*What the task requires*: From the listing below, select every line where the word "passes" appears.

*Provided entries*:

· · · · · · ·

-- ==== Sys2Proof/Machine/Core.lean ====
section
/-! DEFINITION. The machine as the host runs it. -/

def Sys2Proof.core : Host.Core := { State := Sys2Proof.Machine.State, Fault := Sys2Proof.Machine.Fault, Refusal := Sys2Proof.Machine.Refusal, step := Sys2Proof.Machine.step, reset := Sys2Proof.Machine.State.reset }
end

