-- ==== Sys2Proof/Machine/Pins.lean ====
section
/-! DEFINITION. What the host can observe: the output pins (R87), the status vector (R16) and the end of
a run (R89). -/

namespace Sys2Proof.Machine

/-- `STATUS`: FSM 1:0, ERR 3:2, ICNT 8:4, RND 12:9, PH 14:13, bit 15 zero (R16). -/
def State.status (s : State) : BitVec 16 :=
  0#1 ++ s.ph ++ s.rnd ++ s.icnt ++ errCode s.err ++ fsmCode s.fsm

/-- `cmd_ready` is 1 exactly when `FSM = LOAD` (R76). -/
def State.cmdReady (s : State) : Bool := decide (s.fsm = .load)

/-- Lane `i` of `out_state`, bits `8*i+7 : 8*i`: byte `i` of `ST` (R27); "a model returns no value" for a
byte that has none (R111). -/
def State.outLane (s : State) (i : Fin 16) : Option Byte := s.st.get i

/-- The bus value of sixteen bytes, byte `i` in bits `8*i+7 : 8*i` (R27). -/
def packLanes (b : Block Byte) : BitVec 128 :=
  b.b15 ++ b.b14 ++ b.b13 ++ b.b12 ++ b.b11 ++ b.b10 ++ b.b9 ++ b.b8
    ++ b.b7 ++ b.b6 ++ b.b5 ++ b.b4 ++ b.b3 ++ b.b2 ++ b.b1 ++ b.b0

/-- The sixteen bytes of a block of optional bytes, when all have a value. -/
def valuesOf? (S : Block (Option Byte)) : Option (Block Byte) :=
  match S with
  | ⟨some a0, some a1, some a2, some a3, some a4, some a5, some a6, some a7,
     some a8, some a9, some a10, some a11, some a12, some a13, some a14, some a15⟩ =>
    some ⟨a0, a1, a2, a3, a4, a5, a6, a7, a8, a9, a10, a11, a12, a13, a14, a15⟩
  | _ => none

/-- `out_state`, the 128-bit bus, when every lane has a value (R27, R87, R111). -/
def State.outBus (s : State) : Option (BitVec 128) := (valuesOf? s.st).map packLanes

/-- `out_valid` (R87). -/
def State.outValid (s : State) : Bool := s.strobe.isSome

/-- `out_round`, valid with `out_valid` (R87). -/
def State.outRound (s : State) : Option (BitVec 4) := s.strobe

/-- The end of a run: `DONE` or `FAULT` (R89). -/
def State.runEnded (s : State) : Bool := decide (s.fsm = .done) || decide (s.fsm = .fault)

/-- The final output: the last emission of a finished run (R18, R89). -/
def State.finalOutput (s : State) : Option Emission :=
  if s.fsm = .done then s.out.getLast? else none

end Sys2Proof.Machine
end

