-- ==== Sys2Proof/Laws/Step.lean ====
section
/-! SUPPORT. What a step can do, said once: every proof about all steps starts from `step_cases`. -/

namespace Sys2Proof.Machine

theorem decodeMicroOp_ok {p : BitVec 2} {i : Instr} (h : decodeMicroOp p = .ok i) :
    (p = 0 ∧ i = .sub) ∨ (p = 1 ∧ i = .shr) ∨ (p = 2 ∧ i = .mix) := by
  revert h
  unfold decodeMicroOp
  match p with
  | 0 => intro h; cases h; exact .inl ⟨rfl, rfl⟩
  | 1 => intro h; cases h; exact .inr (.inl ⟨rfl, rfl⟩)
  | 2 => intro h; cases h; exact .inr (.inr ⟨rfl, rfl⟩)
  | 3 => intro h; cases h

/-- A command word is `LDB`, `RUN` or reserved (R44). -/
theorem decodeCommand_cases (w : CmdWord) :
    (∃ d, decodeCommand w = .ok (.ldb d)) ∨ decodeCommand w = .ok .run ∨
      decodeCommand w = .error (.reservedCommand w) := by
  unfold decodeCommand
  split
  · exact .inl ⟨_, rfl⟩
  · split
    · exact .inr (.inl rfl)
    · exact .inr (.inr rfl)

/-! What `pending` leaves out, and what it finds. -/

/-- The edges left out are those with nothing due, and one is left only at an edge with something due. -/
theorem pending_split (s : State) :
    ∃ before, s.host = before ++ pending s ∧ (∀ h ∈ before, nothingDue s h = true) ∧
      ∀ h rest, pending s = h :: rest → nothingDue s h = false := by
  refine ⟨s.host.takeWhile (nothingDue s), (List.takeWhile_append_dropWhile ..).symm,
    fun h hh => List.mem_takeWhile_imp hh, fun h rest hp => ?_⟩
  have := List.head?_dropWhile_not (nothingDue s) s.host
  rw [show s.host.dropWhile (nothingDue s) = h :: rest from hp] at this
  simpa using this

/-- Edges with nothing due before one with something due are left out. -/
theorem pending_append {s : State} {before rest : List HostInput} {h : HostInput}
    (hh : s.host = before ++ h :: rest) (hb : ∀ a ∈ before, nothingDue s a = true)
    (hd : nothingDue s h = false) : pending s = h :: rest := by
  unfold pending
  rw [hh, List.dropWhile_append_of_pos hb, List.dropWhile_cons_of_neg (by simp [hd])]

/-- With nothing due at any edge there is none. -/
theorem pending_nil {s : State} (hb : ∀ a ∈ s.host, nothingDue s a = true) : pending s = [] :=
  List.dropWhile_eq_nil_iff.2 hb

theorem nothingDue_quiet {s : State} {h : HostInput} (hd : nothingDue s h = true) : quiet h = true := by
  unfold nothingDue at hd
  simp only [Bool.and_eq_true] at hd
  exact hd.1

theorem nothingDue_reset (s : State) (c : Option CmdWord) : nothingDue s (.drive true c) = false := rfl

theorem nothingDue_word {s : State} {w : CmdWord} (hl : legal s = true) (hf : s.fsm = .load) :
    nothingDue s (.drive false (some w)) = false := by
  simp [nothingDue, hl, hf]

theorem nothingDue_load {s : State} {h : HostInput} (hl : legal s = true) (hf : s.fsm = .load) :
    nothingDue s h = true ↔ h = .drive false none := by
  obtain ⟨r, c⟩ := h
  cases c <;> cases r <;> simp [nothingDue, hl, hf]

/-- In `DONE`, in `FAULT` and outside the table nothing but a reset is due. -/
theorem nothingDue_over {s : State} {h : HostInput} (hf : legal s = false ∨ s.fsm = .done ∨ s.fsm = .fault) :
    nothingDue s h = quiet h := by
  rcases hf with hf | hf | hf <;> simp [nothingDue, quiet, hf]

/-- In `BUSY` something is due at every edge (R79). -/
theorem pending_busy {s : State} (hl : legal s = true) (hf : s.fsm = .busy) : pending s = s.host := by
  cases hh : s.host with
  | nil => simp [pending, hh]
  | cons h rest => simp [pending, hh, nothingDue, hl, hf]

theorem headQuiet_of_busy {s : State} (hl : legal s = true) (hf : s.fsm = .busy) : headQuiet s = ownStep s := by
  simp only [headQuiet, ownStep, pending_busy hl hf]

/-! `fetch` by case, then `step` on what it finds. -/

theorem fetch_own {s : State} (hq : ownStep s = true) (hl : legal s = true) :
    fetch s = fetchRunning (pending s) s := by
  rcases hh : pending s with _ | ⟨⟨_ | _, c⟩, rest⟩ <;> simp_all [fetch, ownStep, quiet]

theorem fetch_command {s : State} {w : CmdWord} {rest : List HostInput} (hl : legal s = true)
    (hf : s.fsm = .load) (hh : pending s = .drive false (some w) :: rest) :
    fetch s = .issue (.cw w) (newPeriod rest s) := by
  rw [fetch_own (by simp [ownStep, hh, quiet]) hl, hh]
  simp [fetchRunning, hf]

/-- In `BUSY` the micro-op of `PH` runs whatever the host drives, and the edge passes (R79). -/
theorem fetch_busy {s : State} (hl : legal s = true) (hf : s.fsm = .busy) (hq : headQuiet s = true) :
    fetch s = .issue (.uop s.ph) (newPeriod s.host.tail s) := by
  rw [fetch_own (by rwa [← headQuiet_of_busy hl hf]) hl, pending_busy hl hf]
  simp [fetchRunning, hf]

theorem fetch_reset {s : State} {c : Option CmdWord} {rest : List HostInput}
    (hh : pending s = .drive true c :: rest) : fetch s = .reset (applyReset { s with host := rest }) := by
  simp [fetch, hh]

theorem runCode_of_ok {c : CodeWord} {i : Instr} {s : State} (hd : decode c = .ok i) :
    runCode c s = exec i s := by
  simp only [runCode, hd]

theorem runCode_of_error {c : CodeWord} {e : DecodeError} {s : State} (hd : decode c = .error e) :
    runCode c s = undecodable e s := by
  simp only [runCode, hd]

theorem step_of_issue {s t : State} {c : CodeWord} {i : Instr} (hf : fetch s = .issue c t)
    (hd : decode c = .ok i) : step s = exec i t := by
  simp only [step, hf, runCode_of_ok hd]

theorem step_of_no_instr {s t : State} {c : CodeWord} {e : DecodeError} (hf : fetch s = .issue c t)
    (hd : decode c = .error e) : step s = undecodable e t := by
  simp only [step, hf, runCode_of_error hd]

/-- Everything a step from `s` to `t` can be. -/
inductive StepKind (s t : State) : Prop where
  /-- A reset edge (R105). -/
  | reset (c : Option CmdWord) (rest : List HostInput) (hh : pending s = .drive true c :: rest)
      (ht : t = applyReset { s with host := rest })
  /-- An accepted `LDB` (R77). -/
  | ldb (w : CmdWord) (d : Byte) (rest : List HostInput) (hl : legal s = true) (hf : s.fsm = .load)
      (hh : pending s = .drive false (some w) :: rest) (hd : decodeCommand w = .ok (.ldb d))
      (ht : t = loadByte d (newPeriod rest s))
  /-- An accepted `RUN` (R78). -/
  | run (w : CmdWord) (rest : List HostInput) (hl : legal s = true) (hf : s.fsm = .load)
      (hh : pending s = .drive false (some w) :: rest) (hd : decodeCommand w = .ok .run)
      (ht : t = startRun (newPeriod rest s))
  /-- An accepted reserved word (R94). -/
  | reserved (w : CmdWord) (rest : List HostInput) (hl : legal s = true) (hf : s.fsm = .load)
      (hh : pending s = .drive false (some w) :: rest)
      (hd : decodeCommand w = .error (.reservedCommand w))
      (ht : t = raise .illcmd (newPeriod rest s))
  /-- Micro-step `SUB` (R80); an edge of the host's passes. -/
  | sub (rest : List HostInput) (hl : legal s = true) (hf : s.fsm = .busy) (hq : headQuiet s = true)
      (hh : rest = s.host.tail) (hp : s.ph = 0)
      (ht : t = doSub (newPeriod rest s))
  /-- Micro-step `SHR` (R81). -/
  | shr (rest : List HostInput) (hl : legal s = true) (hf : s.fsm = .busy) (hq : headQuiet s = true)
      (hh : rest = s.host.tail) (hp : s.ph = 1)
      (ht : t = doShr (newPeriod rest s))
  /-- Micro-step `MIX` (R82). -/
  | mix (rest : List HostInput) (hl : legal s = true) (hf : s.fsm = .busy) (hq : headQuiet s = true)
      (hh : rest = s.host.tail) (hp : s.ph = 2)
      (ht : t = doMix (newPeriod rest s))

/-- What `BUSY` issues is the micro-step of the phase (R79). -/
theorem microStep_kind {s t : State} (hl : legal s = true) (hf : s.fsm = .busy) (hq : headQuiet s = true)
    (h : step s = .next t) : StepKind s t := by
  have hfe := fetch_busy hl hf hq
  cases hd : decodeMicroOp s.ph with
  | error e =>
    rw [step_of_no_instr hfe hd] at h
    cases e <;> simp_all [undecodable, execReserved, accept]
  | ok i =>
    rw [step_of_issue hfe hd] at h
    obtain ⟨hp, rfl⟩ | ⟨hp, rfl⟩ | ⟨hp, rfl⟩ := decodeMicroOp_ok hd
    · exact .sub _ hl hf hq rfl hp (microStep_eq_next_iff.1 h).2.2.2
    · exact .shr _ hl hf hq rfl hp (microStep_eq_next_iff.1 h).2.2.2
    · exact .mix _ hl hf hq rfl hp (microStep_eq_next_iff.1 h).2.2.2

/-- What `LOAD` issues is the presented command (R76). -/
theorem command_kind {s t : State} {w : CmdWord} {rest : List HostInput} (hl : legal s = true)
    (hf : s.fsm = .load) (hh : pending s = .drive false (some w) :: rest) (h : step s = .next t) :
    StepKind s t := by
  have hfe := fetch_command hl hf hh
  obtain ⟨d, hd⟩ | hd | hd := decodeCommand_cases w
  · rw [step_of_issue hfe hd] at h; exact .ldb w d rest hl hf hh hd (accept_eq_next_iff.1 h).2.2
  · rw [step_of_issue hfe hd] at h; exact .run w rest hl hf hh hd (accept_eq_next_iff.1 h).2.2
  · rw [step_of_no_instr hfe hd] at h; exact .reserved w rest hl hf hh hd (accept_eq_next_iff.1 h).2.2

/-- Outside the table of R22 only a reset edge has a step (U4). -/
theorem step_not_legal {s : State} (hq : ownStep s = true) (hl : legal s = false) :
    step s = .refused .unreachableState := by
  rcases hh : pending s with _ | ⟨⟨_ | _, c⟩, rest⟩ <;> simp_all [step, fetch, ownStep, quiet]

/-- In `LOAD` with no word and no reset, in `DONE` and in `FAULT` the controller has no step of its own. -/
theorem step_stuck {s : State} (hq : ownStep s = true) (hl : legal s = true) (hf : s.fsm ≠ .busy)
    (hw : s.fsm = .load → pending s = []) : ∃ f, step s = .fault f := by
  have hfe := fetch_own hq hl
  cases hm : s.fsm with
  | load => simp [step, hfe, fetchRunning, hm, hw hm]
  | busy => exact absurd hm hf
  | done => simp [step, hfe, fetchRunning, stuckAfterRun, hm]
  | fault => simp [step, hfe, fetchRunning, stuckAfterRun, hm]

/-- The one inversion lemma of `step`: a command, a micro-step or a reset (R9). -/
theorem step_cases {s t : State} (h : step s = .next t) : StepKind s t := by
  by_cases hq : ownStep s = true
  · cases hl : legal s with
    | false => rw [step_not_legal hq hl] at h; cases h
    | true =>
      by_cases hf : s.fsm = .busy
      · exact microStep_kind hl hf (by rwa [headQuiet_of_busy hl hf]) h
      by_cases hw : s.fsm = .load → pending s = []
      · obtain ⟨f, hs⟩ := step_stuck hq hl hf hw
        rw [hs] at h; cases h
      · obtain ⟨hm, hne⟩ := Classical.not_imp.1 hw
        obtain ⟨_, _, _, hd⟩ := pending_split s
        rcases hh : pending s with _ | ⟨⟨_ | _, _ | w⟩, rest⟩
        · exact absurd hh hne
        · have := hd _ _ hh
          rw [(nothingDue_load hl hm).2 rfl] at this
          cases this
        · exact command_kind hl hm hh h
        all_goals simp [ownStep, hh, quiet] at hq
  · rcases hh : pending s with _ | ⟨⟨_ | _, c⟩, rest⟩
    · simp [ownStep, hh] at hq
    · simp [ownStep, hh, quiet] at hq
    · simp only [step, fetch_reset hh] at h
      exact .reset c rest hh (by cases h; rfl)

end Sys2Proof.Machine
end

· · · · · · ·

*Result below*:
/-- In `BUSY` the micro-op of `PH` runs whatever the host drives, and the edge passes (R79). -/
  /-- Micro-step `SUB` (R80); an edge of the host's passes. -/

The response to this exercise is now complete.